------ Data for processing

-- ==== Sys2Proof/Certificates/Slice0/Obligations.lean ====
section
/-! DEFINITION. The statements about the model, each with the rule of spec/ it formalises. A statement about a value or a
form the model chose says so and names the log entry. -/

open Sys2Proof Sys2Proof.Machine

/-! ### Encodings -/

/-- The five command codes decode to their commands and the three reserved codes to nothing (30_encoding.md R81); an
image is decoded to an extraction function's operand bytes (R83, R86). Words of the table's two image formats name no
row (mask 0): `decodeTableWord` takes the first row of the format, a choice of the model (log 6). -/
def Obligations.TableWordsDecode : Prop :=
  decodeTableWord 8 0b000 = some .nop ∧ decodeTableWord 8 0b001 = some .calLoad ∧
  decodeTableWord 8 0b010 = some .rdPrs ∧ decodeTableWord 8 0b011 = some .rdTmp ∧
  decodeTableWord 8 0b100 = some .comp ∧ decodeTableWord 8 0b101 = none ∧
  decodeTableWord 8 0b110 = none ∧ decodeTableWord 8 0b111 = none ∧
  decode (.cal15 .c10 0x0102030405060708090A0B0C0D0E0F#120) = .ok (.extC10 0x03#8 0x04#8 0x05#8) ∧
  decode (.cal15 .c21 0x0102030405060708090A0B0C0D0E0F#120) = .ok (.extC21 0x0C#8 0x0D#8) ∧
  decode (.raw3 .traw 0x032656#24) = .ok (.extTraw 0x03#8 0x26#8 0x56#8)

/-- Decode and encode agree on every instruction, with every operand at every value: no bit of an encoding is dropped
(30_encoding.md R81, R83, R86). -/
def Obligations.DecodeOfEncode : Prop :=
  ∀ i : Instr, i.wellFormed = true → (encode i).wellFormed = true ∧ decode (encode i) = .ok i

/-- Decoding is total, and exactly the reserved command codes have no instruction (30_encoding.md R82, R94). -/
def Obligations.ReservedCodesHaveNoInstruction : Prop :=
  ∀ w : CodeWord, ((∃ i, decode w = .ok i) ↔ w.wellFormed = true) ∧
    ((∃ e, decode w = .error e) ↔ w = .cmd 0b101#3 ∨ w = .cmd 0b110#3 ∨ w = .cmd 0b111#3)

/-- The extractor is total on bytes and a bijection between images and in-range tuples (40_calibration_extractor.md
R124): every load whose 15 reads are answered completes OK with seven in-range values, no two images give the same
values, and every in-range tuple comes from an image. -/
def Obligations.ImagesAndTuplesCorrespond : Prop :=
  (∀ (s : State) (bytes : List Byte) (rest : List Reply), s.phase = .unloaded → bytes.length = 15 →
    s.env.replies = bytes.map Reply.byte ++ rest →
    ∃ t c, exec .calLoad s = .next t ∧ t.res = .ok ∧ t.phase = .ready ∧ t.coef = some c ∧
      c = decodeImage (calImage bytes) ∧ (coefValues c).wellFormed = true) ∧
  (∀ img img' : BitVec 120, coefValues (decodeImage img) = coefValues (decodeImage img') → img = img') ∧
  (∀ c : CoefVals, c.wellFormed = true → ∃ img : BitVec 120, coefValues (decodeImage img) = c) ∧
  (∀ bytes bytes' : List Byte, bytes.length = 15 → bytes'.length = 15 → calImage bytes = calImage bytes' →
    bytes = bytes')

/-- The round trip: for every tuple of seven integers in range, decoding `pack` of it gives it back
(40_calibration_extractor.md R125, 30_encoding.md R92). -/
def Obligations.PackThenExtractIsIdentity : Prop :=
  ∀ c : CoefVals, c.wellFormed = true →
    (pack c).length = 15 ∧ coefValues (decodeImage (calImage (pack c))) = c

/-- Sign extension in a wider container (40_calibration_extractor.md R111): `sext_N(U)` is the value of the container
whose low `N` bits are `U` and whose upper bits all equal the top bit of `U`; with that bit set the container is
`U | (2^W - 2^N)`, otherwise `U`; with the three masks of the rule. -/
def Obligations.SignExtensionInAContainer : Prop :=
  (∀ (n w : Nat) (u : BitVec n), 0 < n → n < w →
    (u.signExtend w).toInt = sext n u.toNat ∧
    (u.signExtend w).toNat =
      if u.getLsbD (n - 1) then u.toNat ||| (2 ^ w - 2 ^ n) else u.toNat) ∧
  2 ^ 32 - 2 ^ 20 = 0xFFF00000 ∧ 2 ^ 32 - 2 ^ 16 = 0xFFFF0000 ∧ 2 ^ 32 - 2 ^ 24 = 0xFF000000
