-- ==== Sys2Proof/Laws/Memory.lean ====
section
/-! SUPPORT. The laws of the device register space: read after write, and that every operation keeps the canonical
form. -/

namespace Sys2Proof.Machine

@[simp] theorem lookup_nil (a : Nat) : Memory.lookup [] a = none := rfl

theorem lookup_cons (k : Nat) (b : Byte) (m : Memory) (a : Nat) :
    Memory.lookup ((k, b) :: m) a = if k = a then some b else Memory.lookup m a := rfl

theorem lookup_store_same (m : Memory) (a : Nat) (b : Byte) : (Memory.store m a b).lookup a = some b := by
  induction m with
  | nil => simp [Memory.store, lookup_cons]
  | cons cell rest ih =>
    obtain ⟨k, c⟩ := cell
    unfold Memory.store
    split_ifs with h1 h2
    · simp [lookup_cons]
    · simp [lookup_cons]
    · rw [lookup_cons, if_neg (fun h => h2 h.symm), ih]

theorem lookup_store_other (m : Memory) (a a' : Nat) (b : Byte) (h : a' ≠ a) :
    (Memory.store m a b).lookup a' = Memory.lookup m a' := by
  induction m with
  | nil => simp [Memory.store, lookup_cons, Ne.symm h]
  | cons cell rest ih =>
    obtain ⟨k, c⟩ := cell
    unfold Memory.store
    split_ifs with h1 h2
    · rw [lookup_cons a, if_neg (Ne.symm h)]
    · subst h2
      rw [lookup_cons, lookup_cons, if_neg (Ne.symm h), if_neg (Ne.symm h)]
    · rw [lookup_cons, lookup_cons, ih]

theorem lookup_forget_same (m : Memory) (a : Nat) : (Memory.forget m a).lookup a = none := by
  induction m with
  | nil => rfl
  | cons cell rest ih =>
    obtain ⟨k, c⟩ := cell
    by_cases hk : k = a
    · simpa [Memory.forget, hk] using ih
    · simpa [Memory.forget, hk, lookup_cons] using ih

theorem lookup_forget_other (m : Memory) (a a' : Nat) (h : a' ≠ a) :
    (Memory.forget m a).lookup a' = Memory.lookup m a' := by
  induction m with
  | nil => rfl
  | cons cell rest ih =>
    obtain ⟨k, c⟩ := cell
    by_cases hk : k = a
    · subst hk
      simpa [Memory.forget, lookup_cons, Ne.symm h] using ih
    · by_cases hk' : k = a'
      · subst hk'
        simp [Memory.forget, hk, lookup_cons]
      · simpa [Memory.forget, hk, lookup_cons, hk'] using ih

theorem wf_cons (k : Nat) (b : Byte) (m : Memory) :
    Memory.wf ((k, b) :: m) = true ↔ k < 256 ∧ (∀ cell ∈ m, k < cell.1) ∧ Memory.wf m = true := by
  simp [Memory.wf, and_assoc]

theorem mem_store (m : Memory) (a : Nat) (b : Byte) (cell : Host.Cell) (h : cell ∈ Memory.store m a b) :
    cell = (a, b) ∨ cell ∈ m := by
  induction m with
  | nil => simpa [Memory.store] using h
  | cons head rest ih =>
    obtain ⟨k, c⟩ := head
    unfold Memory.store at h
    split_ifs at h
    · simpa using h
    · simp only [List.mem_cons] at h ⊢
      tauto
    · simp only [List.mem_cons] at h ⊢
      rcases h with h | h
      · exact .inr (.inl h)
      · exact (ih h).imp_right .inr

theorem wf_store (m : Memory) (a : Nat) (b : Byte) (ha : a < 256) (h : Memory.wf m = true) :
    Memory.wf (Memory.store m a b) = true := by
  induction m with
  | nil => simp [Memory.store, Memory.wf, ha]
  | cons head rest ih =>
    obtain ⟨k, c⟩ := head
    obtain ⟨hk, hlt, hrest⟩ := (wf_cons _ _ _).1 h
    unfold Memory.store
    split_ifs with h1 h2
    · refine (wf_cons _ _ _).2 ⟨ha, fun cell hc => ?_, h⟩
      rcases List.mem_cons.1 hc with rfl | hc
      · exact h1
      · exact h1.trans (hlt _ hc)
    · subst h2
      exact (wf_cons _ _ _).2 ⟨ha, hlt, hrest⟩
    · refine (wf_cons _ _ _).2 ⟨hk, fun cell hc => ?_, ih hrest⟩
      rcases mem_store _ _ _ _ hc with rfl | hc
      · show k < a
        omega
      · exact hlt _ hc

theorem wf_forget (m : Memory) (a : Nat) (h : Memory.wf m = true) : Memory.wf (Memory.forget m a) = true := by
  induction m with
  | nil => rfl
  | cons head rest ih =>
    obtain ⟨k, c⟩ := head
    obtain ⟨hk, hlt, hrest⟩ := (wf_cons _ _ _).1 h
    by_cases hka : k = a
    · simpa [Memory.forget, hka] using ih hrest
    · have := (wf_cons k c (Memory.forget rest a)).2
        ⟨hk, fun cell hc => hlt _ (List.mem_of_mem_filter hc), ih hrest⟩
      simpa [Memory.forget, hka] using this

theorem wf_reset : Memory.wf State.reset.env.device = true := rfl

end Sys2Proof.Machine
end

------------

→ What the task asks:
Search the lines above for the string "Obligations" and copy each line that has it.

→ Written reply:
-- ==== Sys2Proof/Certificates/Slice0/Obligations.lean ====
def Obligations.TableWordsDecode : Prop :=
def Obligations.DecodeOfEncode : Prop :=
def Obligations.ReservedCodesHaveNoInstruction : Prop :=
def Obligations.ImagesAndTuplesCorrespond : Prop :=
def Obligations.PackThenExtractIsIdentity : Prop :=
def Obligations.SignExtensionInAContainer : Prop :=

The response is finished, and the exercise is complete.